▶ **Assignment**:
In the entries below, find the line with "profile image. -/" and the line with "s.profileStatus b = 0". Return those two lines and all lines between them, exactly.

▶ **Dataset content**:
-- ==== Sys2Proof/Machine/Image.lean ====
section
/-! DEFINITION. Images in NOR: firmware images and profiles, their checks and a profile's packets (15 R340, 16 R357-R361). -/

namespace Sys2Proof.Machine

/-- VERSION and LENGTH of a profile image (15 R340). -/
def profileVersion (b : List Byte) : Nat := u32At b 4
def profileLength (b : List Byte) : Nat := u32At b 8

/-- Opcodes a profile may hold: configuration commands of groups 0x01 to 0x04 but CYC_COUNT_SET and TIME_SET, DO_SET,
FLD_CONFIG and TWD_MAP (15 R340). -/
def profileOpcode (op : Nat) : Bool :=
  opClass op = some .config && ((decide (0x0100 ≤ op) && decide (op < 0x0500) && op != 0x0403 && op != 0x0404) ||
    op = 0x0810 || op = 0x0811 || op = 0x0C01)

/-- `n` packets from the bytes on; none where the bytes are not `n` whole packets of allowed opcodes with SEQ 0 and EW
bytes 0. -/
def imagePackets : Nat → List Byte → Option (List Packet)
  | 0, b => if b.isEmpty then some [] else none
  | n + 1, b =>
    if b.length < 16 then none
    else
      let plen := u16At b 10
      let size := 16 + plen
      let k := packetOf .intern .inside (bytesWords (4 + (plen + 3) / 4) (b.take size))
      if b.length < size || k.bad != 0 || k.dry || k.seq != 0 || !profileOpcode k.opcode || !zeroAt k.bytes 0 8 then none
      else (imagePackets n (b.drop size)).map fun (r : List Packet) => k :: r

/-- The packets of a profile image. -/
def profilePackets (b : List Byte) : Option (List Packet) :=
  imagePackets (u32At b 12) ((b.drop 64).take (b.length - 128))

/-- The profile public key of persistent registers 0x080-0x08F: x then y, each big-endian (16 R359). -/
def State.profileKey (s : State) : List Byte := (nums 16).flatMap fun i => (wordBytes (s.preg (0x080 + i))).reverse

/-- A profile's image is as 15 R340 lays it out, and its signature checks against a key. -/
def profileSound (key b : List Byte) : Bool :=
  decide (128 ≤ b.length) && u32At b 0 = 0x5A50524F && profileLength b = b.length && zeroAt b 16 48 &&
    (profilePackets b).isSome && imageSigned key b

/-- A status for a profile image against the counter of register 0x043 (15 R340, 16 R360). -/
def State.profileStatus (s : State) (b : List Byte) : Nat :=
  if !profileSound s.profileKey b then stSignature else if profileVersion b < (s.preg 0x043).toNat then stRollback else 0

/-- The image in a profile slot, none when it is empty. -/
def State.profileImage (s : State) (n : Nat) : Option (List Byte) :=
  match s.fw.profiles.find n with
  | some [] => none
  | r => r

/-- The profile in a slot verifies now (13, PROFILE_LIST). -/
def State.profileValid (s : State) (n : Nat) : Bool :=
  match s.profileImage n with
  | some b => s.profileStatus b = 0
  | none => false

/-- GUARD_MAX of a port in a profile's packets; 0 where none gives it (06 R140, 15 R340). -/
def guardIn (ks : List Packet) (p : Nat) : Nat :=
  ks.foldl (fun n k => match k.params with
    | some (.portGuard _ m) => if k.target = p then m.toNat else n
    | _ => n) 0

/-- The value Buckram holds a port's GUARD_MAX to: that of the active profile (06 R140). With no active profile no value is stated:
DESIGN CHOICE, 0 (log entry 174). -/
def State.guardBound (s : State) (p : Nat) : Nat :=
  match s.dev.profile with
  | none => 0
  | some n => match s.profileImage n with
    | some b => guardIn ((profilePackets b).getD []) p
    | none => 0

/-! ## Firmware images (16 R357-R360) -/

def partMax (p : Nat) : Nat := if p = 0 then 114688 else if p = 1 then 737280 else 98304

def fwVersion (b : List Byte) : Nat := u32At b 8
def fwFloor (b : List Byte) : Nat := u32At b 12
def fwProfileFloor (b : List Byte) : Nat := u32At b 16

/-- A firmware image verifies for a part but for the anti-rollback counter (16 R359). -/
def fwSound (p : Nat) (b : List Byte) : Bool :=
  u32At b 0 = 0x5A504657 && u8At b 4 = p && u8At b 5 = 1 && u32At b 0x14 = b.length && decide (128 ≤ b.length) &&
    decide (b.length ≤ partMax p) && decide (fwFloor b ≤ fwVersion b) && imageSigned Config.firmwareKey b

/-- The anti-rollback counter of a part (16 R360). -/
def State.fwCounter (s : State) (p : Nat) : Nat := (s.preg (0x040 + p)).toNat

/-- A status for an image of a part: SIGNATURE_INVALID, ROLLBACK_REFUSED or OK (16 R359, R360). -/
def State.fwStatusOf (s : State) (p : Nat) (b : List Byte) : Nat :=
  if !fwSound p b then stSignature else if fwVersion b < s.fwCounter p then stRollback else 0

/-- A part (16), none of whose fields is listed: empty slots. -/
def State.part (s : State) (p : Nat) : Part := s.fw.parts.get {} p
def State.modPart (s : State) (p : Nat) (f : Part → Part) : State :=
  { s with fw := { s.fw with parts := s.fw.parts.put p (f (s.part p)) } }

/-- The image in slot `k` of a part. -/
def Part.image (v : Part) (k : Nat) : Option (List Byte) := (v.slots.getD k none)

/-- FW_SLOTS: the active slot of a part (16 R357). -/
def State.fwSlot (s : State) (p : Nat) : Nat := flag ((s.preg 0x044).getLsbD p)

/-- The image that FW_ACTIVATE starts: the copy in the standby SRAM slot, Amioc's in NOR (16 R364, R365). -/
def State.standbyImage (s : State) (p : Nat) : Option (List Byte) :=
  if p = 2 then (s.part p).image (1 - s.fwSlot p) else (s.part p).copy

/-- The status of starting an image: none to start is HW_FAULT (16 R360, R365). -/
def State.startStatus (s : State) (p : Nat) (b : Option (List Byte)) : Nat :=
  match b with
  | some b => s.fwStatusOf p b
  | none => stHwFault

/-- The slot that starts: the active one if it verifies, else the other, none when neither does (16 R362). -/
def State.startSlot (s : State) (p : Nat) : Option Nat :=
  let a := s.fwSlot p
  let good (k : Nat) : Bool := match (s.part p).image k with | some b => s.fwStatusOf p b = 0 | none => false
  if good a then some a else if good (1 - a) then some (1 - a) else none

end Sys2Proof.Machine
end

▶ **Response to this exercise**:
/-- The packets of a profile image. -/
def profilePackets (b : List Byte) : Option (List Packet) :=
  imagePackets (u32At b 12) ((b.drop 64).take (b.length - 128))

/-- The profile public key of persistent registers 0x080-0x08F: x then y, each big-endian (16 R359). -/
def State.profileKey (s : State) : List Byte := (nums 16).flatMap fun i => (wordBytes (s.preg (0x080 + i))).reverse

/-- A profile's image is as 15 R340 lays it out, and its signature checks against a key. -/
def profileSound (key b : List Byte) : Bool :=
  decide (128 ≤ b.length) && u32At b 0 = 0x5A50524F && profileLength b = b.length && zeroAt b 16 48 &&
    (profilePackets b).isSome && imageSigned key b

/-- A status for a profile image against the counter of register 0x043 (15 R340, 16 R360). -/
def State.profileStatus (s : State) (b : List Byte) : Nat :=
  if !profileSound s.profileKey b then stSignature else if profileVersion b < (s.preg 0x043).toNat then stRollback else 0

/-- The image in a profile slot, none when it is empty. -/
def State.profileImage (s : State) (n : Nat) : Option (List Byte) :=
  match s.fw.profiles.find n with
  | some [] => none
  | r => r

/-- The profile in a slot verifies now (13, PROFILE_LIST). -/
def State.profileValid (s : State) (n : Nat) : Bool :=
  match s.profileImage n with
  | some b => s.profileStatus b = 0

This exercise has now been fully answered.